What you have to do: Using the records that appear below, write out exactly the lines from the one with "clb := c.clb.filter" through the one with "(R239, R247). -/", keeping both end lines.

Dataset entries:
• • •

/-- Why an instruction has no meaning here. -/
inductive Refusal where
  /-- Raised by an arm of `exec` whose instruction has not been modelled yet, under its mnemonic. Safe. -/
  | notModelled (mnemonic : String)
  deriving DecidableEq, Repr

end Sys2Proof.Machine
end

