/-! ### The monad of an instruction's effect -/

/-- Why an effect does not come about now: a precise trap, or a wait, with the request it sends the first time. -/
inductive Stop where
  | trap (cause : Cause) (val : Dword)
  | wait (w : Want) (send : Option (Nat × Body))
  /-- FPEXC: the raised conditions are set in TCTL before the trap is taken (R92); the random bits drawn so far stay
  consumed (R13, R40). -/
  | fpexc (raised : BitVec 5) (draws : Nat)
  /-- The refusal of a posted atomic, reported as a trap and forgotten (R221). -/
  | refusal (cause : Cause) (val : Dword)
  /-- A wait that keeps what the instruction has done so far. -/
  | hold (w : Want) (s : State)
  /-- A wait for room in the full dirty log of a partition (R196). -/
  | logFull (part : Nat)
  deriving DecidableEq, Repr

/-- An effect over the state. A trap or a wait leaves the state as it was before the instruction. -/
abbrev M := StateT State (Except Stop)

def trapM {α : Type} (cause : Cause) (val : Dword) : M α := throw (.trap cause val)
def waitM {α : Type} (w : Want) : M α := throw (.wait w none)
def guardM (ok : Bool) (cause : Cause) (val : Dword) : M Unit := if ok then pure () else trapM cause val
/-- Waits, as long as the condition does not hold. -/
def awaitM (ok : Bool) (w : Want) : M Unit := if ok then pure () else waitM w

/-- The task that executes; its absence is ruled out before an effect begins. -/
def thisTask : M Task := do
  match hereTask (← get) with
  | some t => pure t
  | none => waitM .earlier
def putThis (t : Task) : M Unit := modify (fun s => putTask s s.here t)
def modThis (f : Task → Task) : M Unit := modify (fun s => modTask s s.here f)

/-- The reply to a request of this instruction: had already, or asked for now. -/
def ask (w : Want) (dst : Nat) (b : Body) : M Reply := do
  let t ← thisTask
  match t.pend.log.lookup w with
  | some r => pure r
  | none => throw (.wait w (some (dst, b)))

/-- Where pc goes after the effect. -/
inductive Flow where
  | seq
  | jump (target : Dword) (call : Bool)
  /-- The slot no longer runs this instruction's task, or its pc is already set. -/
  | stay
  deriving DecidableEq, Repr

/-! Credits (R110): 64 entries for classes 1 to 31, 192 for the others, at most 4 for a pair of sending tile and class. -/

def systemClass (cls : Nat) : Bool := decide (1 ≤ cls) && decide (cls ≤ 31)
/-- Credits lent of one part of the input queue. -/
def lentIn (c : Core) (system : Bool) : Nat :=
  ((c.lent.filter (fun x => systemClass x.2.1 == system)).map (·.2.2)).sum
/-- Credits lent to a tile for a class. -/
def lentTo (c : Core) (tile cls : Nat) : Nat :=
  ((c.lent.filter (fun x => x.1 == tile && x.2.1 == cls)).map (·.2.2)).sum
def canLend (c : Core) (tile cls : Nat) : Bool :=
  decide (lentIn c (systemClass cls) < (if systemClass cls then 64 else 192)) && decide (lentTo c tile cls < 4)
/-- One credit more lent. -/
def lend (s : State) (core tile cls : Nat) : State :=
  modCore s core (fun c =>
    if c.lent.any (fun x => x.1 == tile && x.2.1 == cls) then
      { c with lent := c.lent.map (fun x => if x.1 = tile ∧ x.2.1 = cls then (x.1, x.2.1, x.2.2 + 1) else x) }
    else { c with lent := c.lent ++ [(tile, cls, 1)] })
/-- The readiness bit of a tile's group, and whether the group has failed (R375, R376). -/
def groupBit (tile : Nat) : Nat := tile % 1024 / 16
def groupReady (s : State) (tile : Nat) : Bool :=
  !pkgPresent s (tilePkg tile) || ((pkgAt s (tilePkg tile)).ready.getD 0 0).getLsbD (groupBit tile)
def groupFailed (s : State) (tile : Nat) : Bool :=
  (pkgAt s (tilePkg tile)).failed.contains (groupBit tile) && !groupReady s tile
/-- The firmware has been verified: cores may fetch (R376). -/
def pkgSec (s : State) (pkg : Nat) : Bool := ((pkgAt s pkg).ready.getD 2 0).getLsbD 57
/-- An entry of a package's host list (R363). -/
def hostName (pkg host : Nat) : Nat := pkg * 1024 + host

/-- Credits of a tile's cores are lent: its group is ready, or has failed, and a message or an atomic to it is refused there
(R376). -/
def lends (s : State) (tile : Nat) : Bool := groupReady s tile || groupFailed s tile

/-- A credit can be lent now, and no older request could take it. -/
def creditFree (s : State) (core tile cls : Nat) : Bool :=
  let c := coreAt s core
  lends s (coreTile core) && canLend c tile cls && !(c.wanted.any (fun w => canLend c (slotTile w.1) w.2))

/-- A reply to a slot: kept in its log when it is what the slot still waits for, discarded otherwise (R340). -/
def giveReply (s : State) (k req : Nat) (r : Reply) : State :=
  modTask s k (fun t =>
    if t.pend.req = req then
      match t.pend.want with
      | some w => { t with pend := { t.pend with want := none, log := (w, r) :: t.pend.log } }
      | none => t
    else t)

def Reply.ok : Reply := { cause := 0, val := 0, data := [] }
def Reply.trap (c : Cause) (v : Dword) : Reply := { cause := c, val := v, data := [] }
def Reply.value (v : Dword) : Reply := { cause := 0, val := v, data := [] }

/-- What a new wait of the slot `k` leaves with the object it waits for: a fill in flight (R212), a credit request (R110),
a place in a semaphore's order (R251). -/
def joinQueue (w : Want) (k req : Nat) (t : Task) (s : State) : State :=
  match w with
  | .fill line grant =>
    modCore s (slotCore k) (fun c =>
      { c with fills := c.fills ++ [{ id := req, line := line, ctx := t.ctx.toNat, grant := grant, stale := false }] })
  | .credit dst cls =>
    if creditFree s dst (slotTile k) cls then giveReply (lend s dst (slotTile k) cls) k req Reply.ok
    else modCore s dst (fun c => { c with wanted := c.wanted ++ [(k, cls)] })
  | .sem n => modTile s (slotTile k) (fun t => { t with semWait := t.semWait ++ [(k, n)] })
  | _ => s

/-- A credit of the log, which a request that is sent uses up. -/
def isCredit (x : Want × Reply) : Bool :=
  match x.1 with
  | .credit _ _ => true
  | _ => false

/-- A request that travels as a message, on a credit (R110). -/
def usesCredit (b : Body) : Bool :=
  match b with
  | .msg _ _ => true
  | .atomic _ _ _ _ _ _ _ _ _ _ => true
  | _ => false

/-- A remote SPAWN that is sent counts with its launch (R116). -/
def countSent (s : State) (b : Body) (launch : Word) : State :=
  match b with
  | .msg h _ => launchUp s (hdrCtx h) launch
  | _ => s

/-- A slot begins to wait, or waits on: a new request is sent once (R123, R340). -/
def beginWait (w : Want) (send : Option (Nat × Body)) (s : State) : State :=
  match hereTask s with
  | none => s
  | some t =>
    if t.pend.want = some w then s
    else
      let req := s.nextId
      let s := modTask s s.here (fun t => { t with pend := { t.pend with want := some w, req := req } })
      let s :=
        match send with
        | some (dst, b) =>
          post (modTask (countSent s b t.launch) s.here (fun t => if usesCredit b then
            { t with pend := { t.pend with log := t.pend.log.filter (fun x => !isCredit x) } } else t)) s.here dst t.launch b
        | none => { s with nextId := s.nextId + 1 }
      joinQueue w s.here req t s

/-- TCTL with the raised conditions added to FINV to FINX (R14, R92). -/
def raiseFlags (t : Task) (raised : BitVec 5) : Task := { t with tctl := t.tctl ||| raised.setWidth 17 }

/-- The effect's end: pc moves, the replies are done with; or the trap is taken; or the slot waits. -/
def finish (len : Nat) (m : M Flow) (s : State) : State :=
  match m s with
  | .ok (.seq, s') => modTask s' s'.here (fun t => { stepPc t len with pend := .idle })
  | .ok (.jump target call, s') => modTask s' s'.here (fun t => { jumpPc t target call with pend := .idle })
  | .ok (.stay, s') => s'
  | .error (.trap c v) => takeTrap c v s
  | .error (.wait w send) => beginWait w send s
  | .error (.hold w s') => beginWait w none (modTask s' s'.here (fun t => { t with pend := { t.pend with want := none } }))
  | .error (.logFull part) => beginWait (.broadcast 8) none (noteExit s part)
  | .error (.refusal c v) => takeTrap c v (modTask s s.here forgetRefusal)
  | .error (.fpexc r n) =>
    takeTrap causeFpexc (r.setWidth 64) (modTask { s with draws := n } s.here (fun t => raiseFlags t r))
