-- ==== Sys2Proof/Machine/Volume.lean ====
section
/-!
DEFINITION. Sys2Proof/Machine/Volume.lean: coordinate-addressed sparse volumes: descriptors, pools, walks, the CLB, and the
instructions LDC, STC, AMOC, VOLALLOC and VOLFREE (spec/14_sparse_volumes.md).
-/

namespace Sys2Proof.Machine

/-! ### Filling a block (R241, R242) -/

/-- Stores the same doubleword n times from a storage key on. -/
def fillDwords (s : State) (k v : Nat) : Nat → State
  | 0 => s
  | n + 1 => fillDwords (storePut s k 8 v) (k + 8) v n

/-- A word of a range that is marked lost at its home (R216). -/
def lostIn (s : State) (pkg lo n : Nat) : Option Nat :=
  s.tiles.findSome? (fun t =>
    if tilePkg t.1 = homePkg pkg lo then t.2.lostWords.find? (fun w => decide (lo ≤ w) && decide (w < lo + n)) else none)

/-- Fills up to `pages` 4 KiB granules of a block that has `bytes` left. -/
def fillPages (pkg ctx : Nat) (priv : BitVec 2) (v : Nat) : Nat → Nat → Nat → HM Unit
  | 0, _, _ => pure ()
  | pages + 1, va, bytes => do
    let n := min bytes (4096 - va % 4096)
    if n ≠ 0 then
      let k ← writableH pkg va ctx priv 4
      dirtyH k va ctx
      modify (fun s => if v = 0 then storeClear s k n else if n < 8 then storePut s k n v else fillDwords s k v (n / 8))
      fillPages pkg ctx priv v pages (va + n) (bytes - n)

/-- Fills a block with a doubleword pattern: strong stores at each line's home (R214). -/
def fillBlock (pkg ctx : Nat) (priv : BitVec 2) (va bytes v : Nat) : HM Unit := do
  match lostIn (← get) pkg va bytes with
  | some w => failH causeOwnerlost w
  | none => pure ()
  modify (fun s => takeRange s pkg va bytes)
  fillPages pkg ctx priv v (bytes / 4096 + 2) va bytes
  modify (fun s =>
    { s with tiles := s.tiles.map (fun (t : Nat × Tile) =>
        if tilePkg t.1 = homePkg pkg va then
          (t.1, { t.2 with poisoned := t.2.poisoned.filter (fun w => !(decide (va ≤ w) && decide (w < va + bytes))) })
        else t) })

/-! ### Geometry (R234, R235, R237) -/

/-- The least w with n ≤ 2^w. -/
def ceilLog2 (n : Nat) : Nat := if n ≤ 1 then 0 else Nat.log2 (n - 1) + 1
/-- The tile-number width of one dimension. -/
def tileWidth (ext ts : Nat) : Nat := ceilLog2 ((ext + 2 ^ ts - 1) / 2 ^ ts)
def volWidths (v : Volume) : List Nat := (v.ext.zip v.ts).map (fun x => tileWidth x.1 x.2)
def volBits (v : Volume) : Nat := (volWidths v).sum
/-- The tree's levels (R235). -/
def volDepth (v : Volume) : Nat := max 1 ((volBits v + 11) / 12)
def tileBytes (v : Volume) : Nat := 2 ^ (v.ts.sum + v.clog2)
def cellBytes (v : Volume) : Nat := 2 ^ v.clog2

/-- Fields one after another, the first in the lowest bits. -/
def packFields : List (Nat × Nat) → Nat
  | [] => 0
  | (v, w) :: r => v + 2 ^ w * packFields r

/-- The tile number and the position of a cell; none out of bounds (R237). -/
def locate (v : Volume) (coords : List Nat) : Option (Nat × Nat) :=
  let cs := (coords.take v.rank).zip (v.ext.zip v.ts)
  if cs.all (fun x => decide (x.1 < x.2.1)) then
    some (packFields (cs.map (fun x => (x.1 / 2 ^ x.2.2, tileWidth x.2.1 x.2.2))),
          packFields (cs.map (fun x => (x.1 % 2 ^ x.2.2, x.2.2))))
  else none

/-- Volume from the doublewords of its descriptor (Table 1). -/
def volOf (ctx handle : Nat) (d : List Nat) : Volume :=
  let dw (i : Nat) : Nat := d.getD i 0
  let rank := dw 0 / 2 ^ 62 % 4 + 1
  { ctx := ctx, handle := handle, rank := rank, clog2 := dw 0 / 2 ^ 58 % 16, strict := (dw 0).testBit 57,
    oobbg := (dw 0).testBit 53, levels := dw 0 / 2 ^ 54 % 4 + 1, root := dw 0 / 2 ^ 15 % 2 ^ 33 * 2 ^ 15,
    ext := [dw 1 % 2 ^ 32, dw 1 / 2 ^ 32, dw 2 % 2 ^ 32, dw 2 / 2 ^ 32].take rank,
    ts := [dw 3 / 2 ^ 48 % 16, dw 3 / 2 ^ 52 % 16, dw 3 / 2 ^ 56 % 16, dw 3 / 2 ^ 60 % 16].take rank,
    bg := BitVec.ofNat 64 (dw 4), pool := dw 5 / 8 % 2 ^ 45 * 8, plog2 := dw 0 / 2 ^ 48 % 32,
    hot := dw 3 / 8 % 2 ^ 45 * 8 }

/-- The eight doublewords of a descriptor. -/
def descWords (s : State) (pkg handle ctx : Nat) : List Nat := (List.range 8).map (fun i => peek s pkg (handle + 8 * i) ctx 8)
def descLive (d : List Nat) : Bool := (d.getD 0 0).testBit 56

/-- A descriptor's fields keep R234 to R236. -/
def descValid (d : List Nat) : Bool :=
  let dw (i : Nat) : Nat := d.getD i 0
  let v := volOf 0 0 d
  let exts := [dw 1 % 2 ^ 32, dw 1 / 2 ^ 32, dw 2 % 2 ^ 32, dw 2 / 2 ^ 32]
  let tss := [dw 3 / 2 ^ 48 % 16, dw 3 / 2 ^ 52 % 16, dw 3 / 2 ^ 56 % 16, dw 3 / 2 ^ 60 % 16]
  decide (2 ≤ v.clog2) && decide (v.clog2 ≤ 12) && decide (1 ≤ v.plog2) && decide (v.plog2 ≤ 24) &&
    dw 0 % 2 ^ 15 == 0 && dw 3 % 8 == 0 && dw 5 % 8 == 0 && decide (dw 5 < 2 ^ 48) &&
    v.ext.all (fun e => decide (0 < e)) && (exts.drop v.rank).all (fun e => e == 0) &&
    (tss.drop v.rank).all (fun e => e == 0) && decide (v.ts.sum ≤ 12) && decide (volBits v ≤ 48) &&
    decide (dw 6 % 2 ^ 32 ≤ dw 6 / 2 ^ 32) && decide (dw 6 / 2 ^ 32 ≤ 2 ^ v.plog2)

/-- The address lies in global memory (R174). -/
def isGlobal (va : Nat) : Bool := decide (0x1000000000 ≤ va) && decide (va < 2 ^ 48)

/-! ### The pool (R236) -/

/-- The package in which a volume's descriptor is homed, for an access from `pkg`: the volume is performed there (R247). -/
def volPkg (pkg : Nat) (v : Volume) : Nat := homePkg pkg v.handle

/-- Pops a node block (`node`) or a tile block, as an atomic on the doubleword at +48: the block, or the reason of the
failure. -/
def popBlock (pkg ctx : Nat) (priv : BitVec 2) (v : Volume) (node : Bool) : HM (Except Nat Nat) := do
  let _ ← writableH pkg (v.handle + 48) ctx priv 8
  let x ← readH pkg (v.handle + 48) ctx priv 8
  let tf := x % 2 ^ 32
  let nf := x / 2 ^ 32
  if node then
    if nf = 2 ^ v.plog2 then pure (.error 2)
    else do
      let a ← readH pkg (v.pool + 8 * nf) ctx priv 8
      if isGlobal a && a % 2 ^ 15 == 0 then do
        writeH pkg (v.handle + 48) ctx priv 8 (x + 2 ^ 32)
        pure (.ok a)
      else pure (.error 4)
  else if tf = 0 then pure (.error 1)
  else do
    let a ← readH pkg (v.pool + 8 * (tf - 1)) ctx priv 8
    if isGlobal a && a % min (tileBytes v) 4096 == 0 then do
      writeH pkg (v.handle + 48) ctx priv 8 (x - 1)
      pure (.ok a)
    else pure (.error 4)

/-- Pushes a block back, as an atomic on the doubleword at +48. -/
def pushBlock (pkg ctx : Nat) (priv : BitVec 2) (v : Volume) (node : Bool) (a : Nat) : HM Unit := do
  let _ ← writableH pkg (v.handle + 48) ctx priv 8
  let x ← readH pkg (v.handle + 48) ctx priv 8
  if node then do
    writeH pkg (v.pool + 8 * (x / 2 ^ 32 - 1)) ctx priv 8 a
    writeH pkg (v.handle + 48) ctx priv 8 (x - 2 ^ 32)
  else do
    writeH pkg (v.pool + 8 * (x % 2 ^ 32)) ctx priv 8 a
    writeH pkg (v.handle + 48) ctx priv 8 (x + 1)

/-- Adds 1, saturating, to a count of a volume: EMPTY 0, OOB 1, or EMPTYU of a galley 2. -/
def countH (s : State) (pkg ctx handle which : Nat) : HM Unit := do
  let va := handle + (if which = 0 then 60 else if which = 1 then 56 else 100)
  let _ ← updateH pkg va ctx (ctxPriv s ctx) 4 (fun n => min (n + 1) (2 ^ 32 - 1))

/-- A posted count at the descriptor's home (R241, R243, R307): nothing waits for it; one that a full dirty log holds, or that
waits for its channel group, is made later (R196, R376), and one that its home refuses is not made. -/
def countVol (s : State) (pkg ctx handle which : Nat) : State :=
  match countH s pkg ctx handle which s with
  | .ok (_, s) => s
  | .error (.held part) => later (noteExit s part)
  | .error .waits => later s
  | .error (.fails _ _) => s
where
  /-- The count is kept as a packet at the descriptor's home. -/
  later (s : State) : State :=
    let home := homeTile s pkg handle
    post s (niKey home) (homeCore home) 0 (.volCount handle ctx which true)

/-- HELD_WRITE_RESUME: a write held on a full dirty log is tried again (R196). -/
def execHeldWriteResume (p : Nat) (s : State) : Result :=
  onPacket s p (fun p =>
    match p.body with
    | .fill line ctx priv true present true => serveGrant s p line ctx priv present
    | .strong va size ctx priv true data => serveStrong s p va size ctx priv true data
    | .volCount handle ctx which _ =>
      match countH s (tilePkg (coreTile p.dst)) ctx handle which s with
      | .ok (_, s) => dropPacket s p.id
      | .error (.held part) => noteExit s part
      | .error .waits => s
      | .error (.fails _ _) => dropPacket s p.id
    | _ => s)

/-! ### The CLB (R239, R240, R247) -/

/-- Adds a volume entry; the oldest of eight goes, with its tile entries. -/
def addVol (c : Core) (v : Volume) : Core :=
  match c.vols with
  | o :: r =>
    if c.vols.length < 8 then { c with vols := c.vols ++ [v] }
    else { c with vols := r ++ [v], clb := c.clb.filter (fun e => !(e.ctx == o.ctx && e.handle == o.handle)) }
  | [] => { c with vols := [v] }

/-- Adds a tile entry; the oldest of 64 goes. -/
def addClb (c : Core) (e : ClbTile) : Core :=
  let l := c.clb.filter (fun x => !(x.ctx == e.ctx && x.handle == e.handle && x.tile == e.tile))
  { c with clb := (if l.length < 64 then l else l.drop 1) ++ [e] }

/-- A tile is attached to a volume at the descriptor's home (R247). -/
def attach (s : State) (pkg handle tile : Nat) : State :=
  modTile s (homeTile s pkg handle) (fun t =>
    match tget t.attached handle with
    | some l => { t with attached := tput t.attached handle (if l.contains tile then l else tile :: l) }
    | none => { t with attached := tput t.attached handle [tile] })

/-- The volume entry of a handle in a core's CLB (R239). -/
def volEntry (s : State) (core ctx handle : Nat) : Option Volume :=
  (coreAt s core).vols.find? (fun v => v.ctx == ctx && v.handle == handle)

/-- A miss on a volume entry reads the descriptor at its home, and attaches the tile (R239, R247). -/
def readVol (s : State) (core ctx : Nat) (priv : BitVec 2) (handle : Nat) : Except (Cause × Nat) (Volume × State) :=
  let pkg := tilePkg (coreTile core)
  if !isGlobal handle || handle % 64 != 0 then .error (causeProt, handle)
  else
    match readHome s pkg handle ctx priv 64 with
    | .error c => .error (c, handle)
    | .ok _ =>
      let d := descWords s pkg handle ctx
      if descLive d then
        let v := volOf ctx handle d
        .ok (v, modCore (attach s pkg handle (coreTile core)) core (fun c => addVol c v))
      else .error (causeProt, handle)

/-! ### The walk (R237, R238) -/

/-- Where a walk ends. -/
inductive Walked where
  /-- A tile block, and the address of its entry. -/
  | block (a entry : Nat)
  /-- Unallocated: the address and the level of the entry that is 0. -/
  | absent (entry level : Nat)
  | trap (c : Cause) (val : Nat)
  /-- An entry waits at its home for a channel group (R376). -/
  | waits
  deriving DecidableEq, Repr

/-- The walk from a node of a level down, which entry `from_` holds; `known` gives children that were answered already. -/
def walkFrom (s : State) (pkg ctx : Nat) (priv : BitVec 2) (tile : Nat) (known : Nat → Option Nat) : Nat → Nat → Nat → Walked
  | 0, from_, a => .block a from_
  | level + 1, _, node =>
    let entry := node + 8 * (tile / 2 ^ (12 * level) % 4096)
    match readHome s pkg entry ctx priv 8 with
    | .error c => .trap c entry
    | .ok a =>
      if ddrWaits s pkg entry ctx then .waits
      else if a ≠ 0 then walkFrom s pkg ctx priv tile known level entry (a % 2 ^ 48)
      else
        match known entry with
        | some b => walkFrom s pkg ctx priv tile known level entry b
        | none => .absent entry (level + 1)

/-- The walk of a volume's tile number. -/
def walkVol (s : State) (pkg ctx : Nat) (priv : BitVec 2) (tile : Nat) (known : Nat → Option Nat) (v : Volume) : Walked :=
  walkFrom s pkg ctx priv tile known v.levels v.handle v.root

/-- A walk has found the block of a tile: the core's stale words of it go, and the entry is kept (R240). -/
def mapTile (s : State) (core : Nat) (v : Volume) (tile block : Nat) : State :=
  modCore s core (fun c =>
    addClb (dropWords c (keepsWord s core) (fun w => decide (block ≤ w) && decide (w < block + tileBytes v)))
      { ctx := v.ctx, handle := v.handle, tile := tile, block := block })

/-! ### LDC, STC and AMOC (R244) -/

/-- The coordinates an instruction names (R244). -/
def coordsOf (t : Task) (b : BitVec 5) : List Nat :=
  let lo := gGet t b
  let hi := gGet t (b + 1#5)
  [(lo.setWidth 32).toNat, lo.toNat / 2 ^ 32, (hi.setWidth 32).toNat, hi.toNat / 2 ^ 32]

/-- The volume a task names, which lies in its own package (R247): its entry, or, on a miss, a wait in which the descriptor is read;
the entry and the attachment stay, whatever the access then waits for. -/
def volumeM (t : Task) (handle : Dword) : M Volume := do
  let s ← get
  guardM (!isGlobal handle.toNat || homePkg (herePkg s) handle.toNat == herePkg s) causeProt handle
  match volEntry s (hereCore s) t.ctx.toNat handle.toNat with
  | some v => pure v
  | none =>
    awaitM (!(isGlobal handle.toNat && spanWaits s (herePkg s) handle.toNat 64 t.ctx.toNat)) .earlier
    match readVol s (hereCore s) t.ctx.toNat t.priv handle.toNat with
    | .error (c, v) => trapM c (BitVec.ofNat 64 v)
    | .ok (_, s) => throw (.hold .earlier s)

/-- The background bytes of an element (R234, R241). -/
def background (v : Volume) (e size : Nat) : Dword := BitVec.ofNat 64 (v.bg.toNat / 2 ^ (8 * (e % 8)) % 2 ^ (8 * size))

/-- The address of a cell of a volume for a task: none out of bounds or, for a read, unallocated. -/
inductive Cell where
  | at_ (va : Nat)
  | outside
  | empty
  deriving DecidableEq, Repr

/-- The register of a third and a fourth coordinate is one of the task's, and holds no spoilt value (R244, R338). -/
def secondM (t : Task) (i : Instr) (b : BitVec 5) : M Unit := do
  if b.toNat + 1 ≥ t.gcount then trapM causeIllegal (wordOf i)
  soundM t [b.toNat + 1]

/-- Checks of an access by coordinates, and the way to its cell: `e` and `size` the element, `write` when it allocates
(R241, R243, R244). A walk is waited for, and leaves its tile entry. -/
def cellM (t : Task) (i : Instr) (v : Volume) (b : BitVec 5) (e size : Nat) (write : Bool) : M Cell := do
  if v.rank ≥ 3 then secondM t i b
  let handle : Dword := BitVec.ofNat 64 v.handle
  guardM (decide (e + size ≤ cellBytes v)) causeVolbounds (handle ||| 2#64)
  let s ← get
  let core := hereCore s
  let pkg := herePkg s
  match locate v (coordsOf t b) with
  | none =>
    if v.strict then trapM causeVolbounds (handle ||| 1#64)
    else do
      set (countVol s pkg t.ctx.toNat v.handle 1)
      pure .outside
  | some (tile, q) =>
    let off := q * cellBytes v + e
    match (coreAt s core).clb.find? (fun x => x.ctx == t.ctx.toNat && x.handle == v.handle && x.tile == tile) with
    | some x =>
      if x.block ≠ 0 then return .at_ (x.block + off)
      else if !write then
        set (countVol s pkg t.ctx.toNat v.handle 0)
        return .empty
    | none => pure ()
    let known (entry : Nat) : Option Nat :=
      t.pend.log.findSome? (fun x =>
        match x.1 with
        | .alloc en _ h => if en = entry ∧ h = v.handle ∧ x.2.cause = 0#8 then some x.2.val.toNat else none
        | _ => none)
    match walkVol s pkg t.ctx.toNat t.priv tile known v with
    | .waits => waitM .earlier
    | .trap c val => trapM c (BitVec.ofNat 64 val)
    | .block a _ => throw (.hold .earlier (mapTile s core v tile a))
    | .absent entry level =>
      if write then do
        let r ← ask (.alloc entry level v.handle) (homeFor s entry) (.alloc entry level v.handle t.ctx.toNat t.priv)
        trapM r.cause r.val
      else do
        set (countVol (modCore s core (fun c => addClb c { ctx := t.ctx.toNat, handle := v.handle, tile := tile, block := 0 }))
          pkg t.ctx.toNat v.handle 0)
        pure .empty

• • •

Expected answer:
    else { c with vols := r ++ [v], clb := c.clb.filter (fun e => !(e.ctx == o.ctx && e.handle == o.handle)) }
  | [] => { c with vols := [v] }

/-- Adds a tile entry; the oldest of 64 goes. -/
def addClb (c : Core) (e : ClbTile) : Core :=
  let l := c.clb.filter (fun x => !(x.ctx == e.ctx && x.handle == e.handle && x.tile == e.tile))
  { c with clb := (if l.length < 64 then l else l.drop 1) ++ [e] }

/-- A tile is attached to a volume at the descriptor's home (R247). -/
def attach (s : State) (pkg handle tile : Nat) : State :=
  modTile s (homeTile s pkg handle) (fun t =>
    match tget t.attached handle with
    | some l => { t with attached := tput t.attached handle (if l.contains tile then l else tile :: l) }
    | none => { t with attached := tput t.attached handle [tile] })

/-- The volume entry of a handle in a core's CLB (R239). -/
def volEntry (s : State) (core ctx handle : Nat) : Option Volume :=
  (coreAt s core).vols.find? (fun v => v.ctx == ctx && v.handle == handle)

/-- A miss on a volume entry reads the descriptor at its home, and attaches the tile (R239, R247). -/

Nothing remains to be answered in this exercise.